** Supplied records follows **

-- ==== Sys2Proof/Laws/FrameRegs.lean ====
section
/-! SUPPORT. What the operations of Machine/Regs.lean leave as it was: one lemma for each, over every input, and over every outcome of it.
A proof names the ones it needs, each applied: simp [op_keeps _ _] rewrites every field that op leaves. -/

namespace Sys2Proof.Machine

theorem setReg_keeps (s : State) (a : Nat) (v : Word) : KeepsBoard (setReg s a v) s ∧ KeepsHosts (setReg s a v) s ∧ (setReg s a v).out = s.out ∧ (setReg s a v).freeCtr = s.freeCtr ∧ (setReg s a v).limits = s.limits ∧ (setReg s a v).rcSpi = s.rcSpi ∧ (setReg s a v).rcPf = s.rcPf ∧ (setReg s a v).pal = s.pal ∧ (setReg s a v).margin = s.margin ∧ (setReg s a v).modes = s.modes ∧ (setReg s a v).blot = s.blot ∧ (setReg s a v).power = s.power ∧ (setReg s a v).pd = s.pd ∧ (setReg s a v).devices = s.devices ∧ (setReg s a v).pcie = s.pcie ∧ (setReg s a v).cvis = s.cvis ∧ (setReg s a v).cviews = s.cviews ∧ (setReg s a v).cports = s.cports ∧ (setReg s a v).ligs = s.ligs ∧ (setReg s a v).func = s.func := by
  simp [setReg]

theorem rcAdd_keeps (s : State) (a : Nat) (v : Word) : KeepsBoard (rcAdd s a v) s ∧ KeepsPorts (rcAdd s a v) s ∧ KeepsHosts (rcAdd s a v) s ∧ (rcAdd s a v).out = s.out ∧ (rcAdd s a v).limits = s.limits ∧ (rcAdd s a v).pal = s.pal ∧ (rcAdd s a v).margin = s.margin ∧ (rcAdd s a v).pcie = s.pcie := by
  simp [rcAdd]

theorem rcCount_keeps (s : State) (a lo : Nat) : KeepsBoard (rcCount s a lo) s ∧ KeepsPorts (rcCount s a lo) s ∧ KeepsHosts (rcCount s a lo) s ∧ (rcCount s a lo).out = s.out ∧ (rcCount s a lo).limits = s.limits ∧ (rcCount s a lo).pal = s.pal ∧ (rcCount s a lo).margin = s.margin ∧ (rcCount s a lo).pcie = s.pcie := by
  simp [rcCount, rcAdd_keeps _ _ _]

theorem rcAddPath_keeps (s : State) (p : Path) (a : Nat) (v : Word) : KeepsBoard (rcAddPath s p a v) s ∧ KeepsPorts (rcAddPath s p a v) s ∧ KeepsHosts (rcAddPath s p a v) s ∧ (rcAddPath s p a v).out = s.out ∧ (rcAddPath s p a v).limits = s.limits ∧ (rcAddPath s p a v).pal = s.pal ∧ (rcAddPath s p a v).margin = s.margin ∧ (rcAddPath s p a v).pcie = s.pcie := by
  generalize h : rcAddPath s p a v = t; unfold rcAddPath at h; (repeat' split at h) <;> (subst h; simp [*])

theorem rcClear_keeps (s : State) (p : Path) (a : Nat) : KeepsBoard (rcClear s p a) s ∧ KeepsPorts (rcClear s p a) s ∧ KeepsHosts (rcClear s p a) s ∧ (rcClear s p a).out = s.out ∧ (rcClear s p a).limits = s.limits ∧ (rcClear s p a).pal = s.pal ∧ (rcClear s p a).margin = s.margin ∧ (rcClear s p a).pcie = s.pcie := by
  generalize h : rcClear s p a = t; unfold rcClear at h; (repeat' split at h) <;> (subst h; simp [*])

end Sys2Proof.Machine
end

** End of Supplied records **

**Exercise directions**
Quote the data above verbatim from its first line to the line that includes "simp [rcAdd]", with both boundary lines retained.

**Answer box**
-- ==== Sys2Proof/Laws/FrameRegs.lean ====
section
/-! SUPPORT. What the operations of Machine/Regs.lean leave as it was: one lemma for each, over every input, and over every outcome of it.
A proof names the ones it needs, each applied: simp [op_keeps _ _] rewrites every field that op leaves. -/

namespace Sys2Proof.Machine

theorem setReg_keeps (s : State) (a : Nat) (v : Word) : KeepsBoard (setReg s a v) s ∧ KeepsHosts (setReg s a v) s ∧ (setReg s a v).out = s.out ∧ (setReg s a v).freeCtr = s.freeCtr ∧ (setReg s a v).limits = s.limits ∧ (setReg s a v).rcSpi = s.rcSpi ∧ (setReg s a v).rcPf = s.rcPf ∧ (setReg s a v).pal = s.pal ∧ (setReg s a v).margin = s.margin ∧ (setReg s a v).modes = s.modes ∧ (setReg s a v).blot = s.blot ∧ (setReg s a v).power = s.power ∧ (setReg s a v).pd = s.pd ∧ (setReg s a v).devices = s.devices ∧ (setReg s a v).pcie = s.pcie ∧ (setReg s a v).cvis = s.cvis ∧ (setReg s a v).cviews = s.cviews ∧ (setReg s a v).cports = s.cports ∧ (setReg s a v).ligs = s.ligs ∧ (setReg s a v).func = s.func := by
  simp [setReg]

theorem rcAdd_keeps (s : State) (a : Nat) (v : Word) : KeepsBoard (rcAdd s a v) s ∧ KeepsPorts (rcAdd s a v) s ∧ KeepsHosts (rcAdd s a v) s ∧ (rcAdd s a v).out = s.out ∧ (rcAdd s a v).limits = s.limits ∧ (rcAdd s a v).pal = s.pal ∧ (rcAdd s a v).margin = s.margin ∧ (rcAdd s a v).pcie = s.pcie := by
  simp [rcAdd]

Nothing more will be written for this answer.